- **PROBLEM TO SOLVE**: Every line below that includes the word "operation" needs to be copied.

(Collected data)

= = = = = = =

-- ==== Sys2Proof/Laws/Decode.lean ====
section
/-! SUPPORT. The fields of a descriptor laid out as `op`, `unit`, `zero` (30_encoding.md R80), and what decoding such a
descriptor gives. -/

namespace Sys2Proof

/-- The opcode field of a laid-out descriptor. -/
@[simp] theorem opField_word (op : BitVec 8) (u : UnitIx) (z : BitVec 16) : opField ((op ++ u) ++ z) = op := by
  unfold opField
  ext i hi
  have h1 : ¬24 + i < 16 := by omega
  have h2 : ¬24 + i - 16 < 8 := by omega
  have h3 : 24 + i - 16 - 8 = i := by omega
  rw [BitVec.getElem_extractLsb', BitVec.getLsbD_append, if_neg h1, BitVec.getLsbD_append, if_neg h2, h3,
    BitVec.getLsbD_eq_getElem hi]

/-- The unit field of a laid-out descriptor. -/
@[simp] theorem unitField_word (op : BitVec 8) (u : UnitIx) (z : BitVec 16) : unitField ((op ++ u) ++ z) = u := by
  unfold unitField
  ext i hi
  have h1 : ¬16 + i < 16 := by omega
  have h2 : 16 + i - 16 = i := by omega
  rw [BitVec.getElem_extractLsb', BitVec.getLsbD_append, if_neg h1, BitVec.getLsbD_append, h2, if_pos hi,
    BitVec.getLsbD_eq_getElem hi]

/-- The reserved field of a laid-out descriptor. -/
@[simp] theorem zeroField_word (op : BitVec 8) (u : UnitIx) (z : BitVec 16) : zeroField ((op ++ u) ++ z) = z := by
  unfold zeroField
  ext i hi
  have h1 : 0 + i < 16 := by omega
  rw [BitVec.getElem_extractLsb', BitVec.getLsbD_append, if_pos h1, Nat.zero_add, BitVec.getLsbD_eq_getElem hi]

/-- Every descriptor is its three fields laid out. -/
theorem word_fields (d : Word) : (opField d ++ unitField d) ++ zeroField d = d := by
  unfold opField unitField zeroField
  ext i hi
  simp only [BitVec.getElem_append, BitVec.getElem_extractLsb']
  split
  · simp [BitVec.getLsbD_eq_getElem hi]
  · split
    · rw [← BitVec.getLsbD_eq_getElem hi]; congr 1; omega
    · rw [← BitVec.getLsbD_eq_getElem hi]; congr 1; omega

/-- Decoding a laid-out descriptor with zero low bits is the opcode map. -/
theorem decode_word (op : BitVec 8) (u : UnitIx) :
    decode ((op ++ u) ++ 0#16) = match instrOf op u with
      | none => .error .illegalOpcode
      | some i => .ok i := by
  unfold decode
  simp only [opField_word, unitField_word, zeroField_word, if_true]
  all_goals rfl

/-- A conditional that gives something took one of its two branches. -/
theorem ite_some_cases {α : Type} {c : Prop} [Decidable c] {a b : α} {e : Option α}
    (h : (if c then some a else e) = some b) : (c ∧ a = b) ∨ (¬c ∧ e = some b) := by
  by_cases hc : c
  · rw [if_pos hc] at h; exact .inl ⟨hc, Option.some.inj h⟩
  · rw [if_neg hc] at h; exact .inr ⟨hc, h⟩

/-- The opcode map names each operation by its own opcode. -/
theorem instrOf_some {op : BitVec 8} {u : UnitIx} {i : Instr} (h : instrOf op u = some i) :
    i.opcode = op ∧ i.unit = u := by
  unfold instrOf at h
  iterate 19
    rcases ite_some_cases h with ⟨rfl, rfl⟩ | ⟨-, h⟩
    · exact ⟨rfl, rfl⟩
  cases h

/-- Every operation's opcode names it in the opcode map. -/
theorem instrOf_opcode (i : Instr) : instrOf i.opcode i.unit = some i := by
  cases i <;> rfl

end Sys2Proof
end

= = = = = = =

- **RESULT FOR THIS EXERCISE**:
/-- The opcode map names each operation by its own opcode. -/
/-- Every operation's opcode names it in the opcode map. -/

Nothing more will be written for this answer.